AKS : Je ne sais pas tout. Ce que je sais c'est qu'on a essayé de faire du mieux possible. J'ai joué aussi en équipe avec Simon Gauzy. Quand il a intégré l'équipe de France, on peut dire qu'à ce moment-là il était moins fort que moi, donc il avait une tendance à regarder un petit peu ce qu'on faisait forcément, même s'il nous a dépassés hyper rapidement. Mais si j'ai pu l'aider  à atteindre un petit peu son potentiel… Ou alors même pour la relance puisqu'à ce moment-là il s'entraînait avec nous, donc lui il était quand même plus jeune. Il a été en équipe de France junior avec moi alors qu'il était minime, donc moi j'étais le numéro 1 français et en junior, j'étais déjà 140 mondial ou quelque chose comme ça. À ce niveau-là, on peut dire que j'ai eu une petite influence, mais franchement c'est pas grand-chose, il y a beaucoup de gens qui ont eu beaucoup plus d'influence que moi sur l'équipe de France. J'ai essayé de faire mon histoire du mieux possible et puis c'est un temps que j'ai adoré, j'ai adoré jouer pour l'équipe de France mais maintenant je joue pour le Bénin, d'ailleurs c'est aussi pour ça que j'ai arrêté l'équipe de France, parce que je voulais vraiment qu'il y ait une page qui se tourne. Je ne voulais pas les Championnats de France individuels, même si c'est la compétition sur laquelle je me suis le plus battu dans ma vie. Je me suis éclaté, mais maintenant c'est fini, je suis là avec le Bénin et c'est une autre histoire de ma carrière.

FSF : Vous avez commencé le ping à 10 ans, avez-vous suivi le parcours typique d’un jeune pongiste voulant devenir professionnel ? Était-ce dans les plans ?

AKS : C'était hyper cadré dans le sens où j'étais sûr que je n'étais pas là pour être sportif professionnel (rires) ! C'est juste que j'adorais m'éclater, j'adorais la victoire, j'adorais gagner. Il y avait mon frère qui jouait aussi, donc je le suivais. Peut-être que d'autres personnes avaient une vue plus grande pour moi. Quand on a 10 ans, on a aussi rêvé d'être pompier. Mais c'est vrai que mon premier entraîneur Philippe Georgelin ainsi que Manasse Batix (le père d'Ylane qui représente le Cameroun et actuellement 119ᵉ mondial, ndlr) ont tout de suite dit à mon frère qu'il valait mieux que je fasse du ping. À ce moment-là, j'avais 9 ans et demi et j'avais fait un tournoi après l'école et j'avais failli battre quelqu'un qui faisait du ping en club. Mon frère qui en faisait déjà l'a également pensé. Le ping, c'est un sport qui est très dur, très compliqué de jouer avec un objet qui est le prolongement du corps n'est pas si évident, même pour les joueurs amateurs. C'est pas parce que j'ai réussi à atteindre un niveau où forcément on me voit un peu plus sur le devant de la scène mondiale que je ne me rends pas compte de la difficulté du sport… Je suis un joueur qui fait beaucoup de tournois et quand je me retrouve dans des salles, quand je parle aux gens, peu importe le niveau du joueur en face, je me rends compte de la difficulté. On a tous souffert dans ce sport (rires). En tant que pongiste, on sait tous de quoi on parle ! 

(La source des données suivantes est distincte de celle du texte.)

/-- The array's status brought up to date where it is read: beside `maSync`, whether the interlock holds the feed and a
stream waits at the top edge in this cycle, and the age of the open batch (R121). -/
def State.maShow (s : State) (d : Fin 40) (a : Fin 4) : State :=
  let m := s.ma d a
  let st := R.MA_STATUS d a
  let ilock := m.feeding.any (fun p => decide (m.fronts < p.hoist) || decide (s.aclk < m.frontAt))
  let hwait := m.waiting.isSome && m.streaming.any (fun g => decide (128 ≤ g.rows.length))
  let t := ((s.maSync d a).put st F.MA_STATUS_ILOCK ilock.toNat).put st F.MA_STATUS_HWAIT hwait.toNat
  t.put (R.MA_COLL_TIMER d a) F.MA_COLL_TIMER_WAITED (if m.coll.rows.isEmpty then 0 else s.aclk - m.coll.opened)

/-- A performance counter of an array raised, unless the counters stand. -/
def State.maPerf (s : State) (d : Fin 40) (a : Fin 4) (reg : Nat) (n : Nat) : State :=
  if s.maStill d a then s else s.bump reg (31, 0) n

/-- A 64-bit performance counter of an array raised, unless the counters stand. -/
def State.maPerf64 (s : State) (d : Fin 40) (a : Fin 4) (lo hi n : Nat) : State :=
  if s.maStill d a then s else s.add64 lo hi n

/-- Arithmetic flags gathered into MA_STATUS (R120). -/
def State.maFlags (s : State) (d : Fin 40) (a : Fin 4) (f : Flags) : State :=
  let st := R.MA_STATUS d a
  ((s.setIf f.inv st F.MA_STATUS_INV).setIf f.ovf st F.MA_STATUS_OVF).setIf f.unf st F.MA_STATUS_UNF

/-- An array refuses the command at its FIFO head (R118): the record, event 0x4240, the report to the sequencer. -/
def State.maRefuse (s : State) (d : Fin 40) (a : Fin 4) (e : UCmd) (code : Nat) : State :=
  let t := s.recordRefusal (R.MA_FAULT d a) code (opcodeOf e.w)
  let t := t.raise 0x4240 d (some (t.cdCanton d)) (detail a code (t.rd (R.MA_FAULT d a)).toNat)
  t.unitFault d (maUnit a) e 9

/-! ### The collector (R102-R106) -/

/-- The open batch issued as a pass of its rows (R105): it takes the buffer BUF names and toggles BUF. Nothing when no
batch is open. -/
def State.issueBatch (s : State) (d : Fin 40) (a : Fin 4) : State :=
  let m := s.ma d a
  match m.coll.rows, m.coll.cfg with
  | [], _ => s
  | _, none => s
  | rows, some cfg =>
    let buf := s.get (R.MA_COLL d a) F.MA_COLL_BUF
    let p : Pass :=
      { no := m.passes, hoist := m.hoists, e := m.coll.cfgq, slots := rows.length, fmt := cbits cfg 18 16,
        scaled := cbit cfg 19, aaddr := 0, stride := 0, saddr := 0,
        daddr := cbits cfg 59 40 * 64 + buf * 65536, gas := false, acc := false, zeroMasked := false, maskAt := none,
        lines := [], pos := 0, rows := rows, batch := some (cbits cfg 87 80),
        table := cbits cfg 79 60 * 64 + buf * 512, hcmd := m.lastHoist.getD 0, own := none, endAt := 0 }
    let m := { m with passes := m.passes + 1, coll := { m.coll with rows := [] } }
    let m := match m.feeding with
      | none => { m with feeding := some p }
      | some _ => { m with issued := m.issued ++ [p] }
    let t := (s.setMa d a m).put (R.MA_COLL d a) F.MA_COLL_BUF (1 - buf)
    let t := t.bumpWrap (R.MA_COLL d a) F.MA_COLL_BATCHES 1
    (t.put (R.MA_COLL_TIMER d a) F.MA_COLL_TIMER_WAITED 0).maSync d a

/-! ### Accepting a command (R96, R111-R118) -/

/-- MA_HOIST takes the waiting place of the look-ahead. -/
def State.acceptHoist (s : State) (d : Fin 40) (a : Fin 4) (e : UCmd) : State :=
  let m := s.ma d a
  match m.waiting with
  | some _ => s
  | none =>
    let h : Hoist := ⟨m.hoists + 1, e, 0, 0, 0, [], [], 0⟩
    let m := { m with waiting := some h, hoists := m.hoists + 1, lastHoist := some e.w, accAt := s.aclk + 1 }
    ((s.popHead d (maUnit a)).setMa d a m).maSync d a

/-- MA_PASS takes the feeding place, or the held place. -/
def State.acceptPass (s : State) (d : Fin 40) (a : Fin 4) (e : UCmd) : State :=
  let m := s.ma d a
  let w := e.w
  let p : Pass :=
    { no := m.passes, hoist := m.hoists, e := e, slots := cbits w 45 36 + 1, fmt := cbits w 56 54, scaled := cbit w 57,
      aaddr := cbits w 35 16 * 64, stride := cbits w 53 46 * 64, saddr := cbits w 77 58 * 64,
      daddr := cbits w 97 78 * 64, gas := cbit w 98, acc := cbit w 99, zeroMasked := cbit w 100,
      maskAt := if cbit w 101 then some (cbits w 121 102 * 64) else none, lines := [], pos := 0, rows := [],
      batch := none, table := 0, hcmd := m.lastHoist.getD 0, own := none, endAt := 0 }
  match m.feeding, m.held, m.issued with
  | none, none, [] =>
    ((s.popHead d (maUnit a)).setMa d a { m with feeding := some p, passes := m.passes + 1, accAt := s.aclk + 1 }).maSync d a
  | some _, none, [] =>
    ((s.popHead d (maUnit a)).setMa d a { m with held := some p, passes := m.passes + 1, accAt := s.aclk + 1 }).maSync d a
  | _, _, _ => s

/-- MA_CCFG: the new configuration, BUF back to 0 (R102, R115). It completes when accepted. -/
def State.acceptCcfg (s : State) (d : Fin 40) (a : Fin 4) (e : UCmd) : State :=
  let m := s.ma d a
  let t := (s.popHead d (maUnit a)).setMa d a { m with coll := { m.coll with cfg := some e.w, cfgq := e }, accAt := s.aclk + 1 }
  let t := (t.put (R.MA_COLL d a) F.MA_COLL_CFG 1).put (R.MA_COLL d a) F.MA_COLL_BUF 0
  (t.complete d e).maSync d a

/-- The rows of a request (R103). -/
def reqRows (e : UCmd) (scaled : Bool) : List ReqRow :=
  (List.range (cbits e.w 42 36 + 1)).map (fun i =>
    ⟨cbits e.w 58 43, i, cbits e.w 35 16 * 64 + 128 * i, if scaled then cbits e.w 78 59 * 64 + 8 * i else 0, e⟩)

/-- MA_REQ: the request joins the open batch, which is issued first where it would not fit, and at once when it is full
or MAXWAIT = 0 (R103, R104). It completes when accepted. -/
def State.acceptReq (s : State) (d : Fin 40) (a : Fin 4) (e : UCmd) (cfg : Cmd) : State :=
  let rows := reqRows e (cbit cfg 19)
  let s := if 128 < (s.ma d a).coll.rows.length + rows.length then s.issueBatch d a else s
  let m := s.ma d a
  let opened := if m.coll.rows.isEmpty then s.aclk else m.coll.opened
  let t := (s.popHead d (maUnit a)).setMa d a { m with coll := { m.coll with rows := m.coll.rows ++ rows, opened := opened }, accAt := s.aclk + 1 }
  let t := (t.complete d e).maSync d a
  if (t.ma d a).coll.rows.length = 128 ∨ cbits cfg 39 20 = 0 then t.issueBatch d a else t

/-- The command at an array's FIFO head moves into the array when the place it needs is free, or is refused (R96,
R118); at most one moves in a cycle. A head that is no MA_REQ first issues the open batch (R104). -/
def State.maAccept (s : State) (d : Fin 40) (a : Fin 4) : State :=
  if (s.cd d).stopped[maUnit a] || (s.ma d a).accAt == s.aclk + 1 then s else
  match s.head? d (maUnit a) with
  | none => s
  | some e =>
    let op := opcodeOf e.w
    let s := if op = 4 then s else s.issueBatch d a
    let m := s.ma d a
    if op = 1 then
      match hoistCause e.w with
      | some c => s.maRefuse d a e c
      | none => s.acceptHoist d a e
    else if op = 2 then
      match passCause m.lastHoist e.w with
      | some c => s.maRefuse d a e c
      | none => s.acceptPass d a e
    else if op = 3 then
      match ccfgCause e.w with
      | some c => s.maRefuse d a e c
      | none => s.acceptCcfg d a e
    else if op = 4 then
      match reqCause m.lastHoist m.coll.cfg e.w with
      | some c => s.maRefuse d a e c
      | none => s.acceptReq d a e (m.coll.cfg.getD 0)
    else if op = 5 then
      if cbits e.w 127 16 ≠ 0 then s.maRefuse d a e 9
      else (((s.popHead d (maUnit a)).complete d e).setMa d a { s.ma d a with accAt := s.aclk + 1 })
    else s.maRefuse d a e 1

/-- MA_COMMAND_ACCEPT (R96). -/
def execMaCommandAccept (d : Fin 40) (a : Fin 4) (s : State) : Out := .next (if s.dieOff d then s else s.maAccept d a)

/-- A command come to an array, accepted where it stands at the head of the array's FIFO. -/
def State.maEnter (s : State) (d : Fin 40) (a q : Fin 4) (w : Cmd) : State :=
  let t := s.enter d (maUnit a) q w
  if t.2 then t.1.maAccept d a else t.1

/-- MA_HOIST (R113): the command at the head of the array's FIFO, accepted. -/
def execMaHoist (d : Fin 40) (a q : Fin 4) (w : Cmd) (s : State) : Out := .next (s.maEnter d a q w)

/-- MA_PASS (R114). -/
def execMaPass (d : Fin 40) (a q : Fin 4) (w : Cmd) (s : State) : Out := .next (s.maEnter d a q w)

/-- MA_CCFG (R115). -/
def execMaCcfg (d : Fin 40) (a q : Fin 4) (w : Cmd) (s : State) : Out := .next (s.maEnter d a q w)

/-- MA_REQ (R116). -/
def execMaReq (d : Fin 40) (a q : Fin 4) (w : Cmd) (s : State) : Out := .next (s.maEnter d a q w)

/-- MA_FLUSH (R117). -/
def execMaFlush (d : Fin 40) (a q : Fin 4) (w : Cmd) (s : State) : Out := .next (s.maEnter d a q w)

/-- MA_COLLECTOR_TIMEOUT (R104): MAXWAIT cycles after the first request of the open batch, the batch is issued. -/
def execMaCollectorTimeout (d : Fin 40) (a : Fin 4) (s : State) : Out :=
  let m := s.ma d a
  if s.dieOff d then .next s else
  match m.coll.cfg with
  | some cfg =>
    if !m.coll.rows.isEmpty && decide (m.coll.opened + cbits cfg 39 20 ≤ s.aclk) then .next (s.issueBatch d a)
    else .next s
  | none => .next s

/-! ### Weights (R89-R101, R107) -/

/-- Whether the arbiters granted an access of a requester in this cycle that has not been made yet (R83, R178). -/
def State.granted (s : State) (d : Fin 40) (r : Fin 9) (k : LsKind) : Bool :=
  let b := (s.cd d).arb
  b.cycle == s.aclk && b.grants.contains (r, k)

/-- A granted access made: its grant is used up. -/
def State.useGrant (s : State) (d : Fin 40) (r : Fin 9) (k : LsKind) : State :=
  let c := s.cd d
  s.setCd d { c with arb := { c.arb with grants := c.arb.grants.filter (fun g => g != (r, k)) } }

/-- The requester number of an array. -/
def maReq (a : Fin 4) : Fin 9 := ⟨a.val, by omega⟩

/-- The bytes array row i of a weight block holds (R89); of a diagonal vector, its element in its own column (R107). -/
def State.weightRow (s : State) (d : Fin 40) (w : Cmd) (i : Nat) : List Byte :=
  let base := lsBase d + cbits w 35 16 * 64
  let bf := cbits w 58 56 = 4
  if cbit w 60 then
    (List.range 128).map (fun j => if j = (if bf then i / 2 else i) then s.byte (base + i) else 0)
  else if bf then
    (List.range 128).map (fun j => s.byte (base + 256 * (i / 2) + 2 * j + i % 2))
  else s.bytes (base + 128 * i) 128

/-- The columns a hoist writes (R100, R107). -/
def State.hoistCols (s : State) (d : Fin 40) (w : Cmd) : BitVec 128 :=
  let m : Nat := if cbit w 61 then s.num (lsBase d + cbits w 81 62 * 64) 16 else 2 ^ 128 - 1
  BitVec.ofNat 128 (if cbit w 60 = true ∧ cbits w 58 56 = 4 then m % 2 ^ 64 else m)

/-- The scale bytes of a weight set (R89). -/
def State.weightScales (s : State) (d : Fin 40) (w : Cmd) : List Byte :=
  if cbit w 59 then s.bytes (lsBase d + cbits w 55 36 * 64) (if cbits w 58 56 = 2 then 1024 else 512) else []

/-- The range of local store that array row i of a weight set is read from. -/
def rowSpan (w : Cmd) (i : Nat) : Nat × Nat :=
  let base := cbits w 35 16 * 64
  if cbit w 60 then (base, 128)
  else if cbits w 58 56 = 4 then (base + 256 * (i / 2), 256) else (base + 128 * i, 128)

/-- A whole weight set read from its HOIST fields. -/
def State.loadSet (s : State) (d : Fin 40) (w : Cmd) : WeightSet :=
  { fmt := cbits w 58 56, scaled := cbit w 59, diag := cbit w 60, cols := s.hoistCols d w, depth := cbits w 88 82 + 1,
    data := (List.range 128).flatMap (fun i => s.weightRow d w i), scales := s.weightScales d w }

/-- The scale bytes read beside array row i, 4 (8 of E2M1) in each cycle (R83, R90): offset from T, and their number. -/
def scaleSpan (w : Cmd) (i : Nat) : Nat × Nat :=
  let n := if cbits w 58 56 = 2 then 8 else 4
  if cbit w 59 then (n * i, n) else (0, 0)

/-- The next row read by a stream (R90): array row 127 − t with its scale bytes; for BF16 the pair of rows of one weight
row in one read. -/
def State.streamRow (s : State) (d : Fin 40) (h : Hoist) : Hoist :=
  let i := 127 - h.rows.length
  let next := s.weightRow d h.e.w i
  let sp := scaleSpan h.e.w i
  if cbits h.e.w 58 56 = 4 then { h with rows := h.rows ++ [next, s.weightRow d h.e.w (i - 1)], rowAt := s.aclk + 1 }
  else { h with rows := h.rows ++ [next], rowAt := s.aclk + 1,
                scales := s.bytes (lsBase d + cbits h.e.w 55 36 * 64 + sp.1) sp.2 ++ h.scales }

/-- Whether a line that the read of array row i of a weight set touches is poisoned (R180). -/
def State.rowPoisoned (s : State) (d : Fin 40) (w : Cmd) (i : Nat) : Bool :=
  let sp := rowSpan w i
  let sc := scaleSpan w i
  s.poisoned (lsBase d + sp.1) sp.2 || (cbit w 59 && s.poisoned (lsBase d + cbits w 55 36 * 64 + sc.1) sc.2)

/-- Whether the column mask of a hoist lies in a poisoned line. -/
def State.maskPoisoned (s : State) (d : Fin 40) (w : Cmd) : Bool := cbit w 61 && s.poisoned (lsBase d + cbits w 81 62 * 64) 16

/-- Reservations of an array discarded, where a fault stops its output path (R550). -/
def CDie.dropResv (c : CDie) (a : Fin 4) : CDie :=
  { c with arb := { c.arb with resv := c.arb.resv.filter (fun r => r.2.2.val != a.val) } }

/-- A poisoned line met by a read of a pass: the array stops feeding, with code 0x7 (R180). -/
def State.passPoison (s : State) (d : Fin 40) (a : Fin 4) (e : UCmd) : State :=
  (s.setMa d a { s.ma d a with stopPass := some e }).unitFault d (maUnit a) e 7

/-- A poisoned line met by a read of a hoist: its stream stops, with code 0x7 (R180). -/
def State.hoistPoison (s : State) (d : Fin 40) (a : Fin 4) (e : UCmd) : State :=
  (s.setMa d a { s.ma d a with stopHoist := some e }).unitFault d (maUnit a) e 7

/-- MA_STREAM_START (R92): the waiting hoist reads its first weight row in the first cycle in which that read is granted
and the hoist is at the head of the hoist path, every row of the stream before it having been read. Its stream starts in
that cycle, or with the front of the stream before it. Until then it waits at the top edge, and each cycle is counted
once. The column mask is read with the first row (log 125). -/
def execMaStreamStart (d : Fin 40) (a : Fin 4) (s : State) : Out :=
  let m := s.ma d a
  let st := R.MA_STATUS d a
  match m.waiting with
  | none => .next s
  | some h =>
    if s.dieOff d || m.stopHoist.isSome then .next s
    else if m.streaming.any (fun g => decide (g.rows.length < 128)) then .next s
    else
      let reads := h.rows.isEmpty && s.granted d (maReq a) .hoist
      if reads && (s.rowPoisoned d h.e.w 127 || s.maskPoisoned d h.e.w) then .next ((s.useGrant d (maReq a) .hoist).hoistPoison d a h.e)
      else
        let s := if reads then s.useGrant d (maReq a) .hoist else s
        let h := if reads then { (s.streamRow d h) with start := s.aclk, cols := s.hoistCols d h.e.w } else h
        if m.streaming.isSome then
          let t := s.setMa d a { m with waiting := some h, waitAt := s.aclk + 1 }
          if m.waitAt = s.aclk + 1 then .next t
          else .next ((t.put st F.MA_STATUS_HWAIT 1).maPerf d a (R.MA_PERF_HWAIT d a) 1)
        else if h.rows.isEmpty then .next s
        else
          let t := s.setMa d a { m with waiting := none, streaming := some { h with start := max h.start m.frontAt } }
          .next ((t.put st F.MA_STATUS_HWAIT 0).maSync d a)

Abdel-Kader Salifou et Manasse Batix lors des Frances 2025.
Abdel-Kader Salifou et Manasse Batix lors des Frances 2025.Abdel-Kader Salifou

FSF : Vous êtes un joueur plutôt spectaculaire et offensif, ça a toujours été logique d’évoluer ainsi ?

AKS : C'est une bonne question. Je pense qu'on joue comme on est de toute façon. C'est hyper important pour n'importe quel joueur. Le ping c'est déjà assez compliqué, alors si en plus on joue à contre-nature de notre caractère… Ce qui est paradoxal, c'est que quand je jouais au foot, j'étais défenseur (rires). Même quand on a fait des foot plus tard dans nos préparations physiques où on faisait sur de petits terrains, donc ça pulsait quand même pas mal et puis comme c'était sous forme de préparation physique, j'étais toujours à ce poste là, j'aimais être défenseur ou milieu de terrain défensif. Mais à la table, j'ai horreur d'être agressé. Ça va avec mon histoire, je suis un joueur qui vient des quartiers donc mon but était de m'en sortir dans la vie. On a toujours eu un peu cette envie d'aller chercher plus haut. Tout le monde a des niveaux de jeu différents, des systèmes de jeu différents, des caractères différents. J'ai toujours été perçu comme un attaquant, comme quelqu'un qui s'arrache tout le temps, qui ne rompt pas. Il y a beaucoup de matchs où j'étais dominé, où le match était perdu sur des joueurs beaucoup moins forts que moi... J'ai toujours été ce type de joueur capable de prendre des risques. C'est quand même quelque chose qui a toujours été en moi dans le sport, c'est quelque chose qui me caractérise, je ne lâche jamais, je suis toujours là. Dès qu'on a essayé de me faire jouer un peu en contre-initiative où là il faut accepter d'être un peu plus agressé, c'était dur et même encore aujourd'hui c'est dur et pourtant je m'entraîne. Je suis un joueur qui aime aller de l'avant, qui aime marquer les points, même si maintenant, c'est un peu plus dur de jouer tout en coup droit (rires) ! Mais ça reste la caractéristique de mon jeu. Je vais plutôt m'encourager fort et essayer d'aller chercher le point.

FSF : Aujourd'hui, certains joueurs se découvrent un peu plus tard et sont plus complets...

AKS : Je suis complètement d'accord sur le fait que le ping a changé. Maintenant, les coachs ont une approche différente. Mais oui, j'ai vu beaucoup de joueurs qui ont été entraînés comme moi et qui n'étaient pas du tout dans ce registre-là. Ils ont fini par arrêter, ils ont fini par exploser parce que ça ne leur convenait pas du tout. On avait comme modèle Jean-Philippe Gatien, Christophe Legoût et Damien Eloi, qui étaient des joueurs de coup droit. Il n'y avait que Patrick Chila qui était beaucoup plus dans le toucher, mais même lui, c'était quand même un joueur de coup droit dans un registre bien différent des autres. J'ai eu la chance d'être dans cet ADN-là, avec un coup droit fort et de l'agressivité, ça correspondait bien à mes caractéristiques. Mais il y en a d'autres, ça ne leur correspondait pas du tout, et ils étaient entraînés comme moi aussi. C'est vrai que c'est parce que c'était une direction qui était donnée à beaucoup de joueurs. Maintenant, ce n'est plus vrai. Je trouve que les entraîneurs ont énormément progressé et qu'ils s'adaptent énormément à la personne qu'ils ont en face, alors qu'avant, c'était moins vrai, voire pas du tout...

FSF : Multiple champion de France jeunes, une grande fierté au vu de la concurrence ?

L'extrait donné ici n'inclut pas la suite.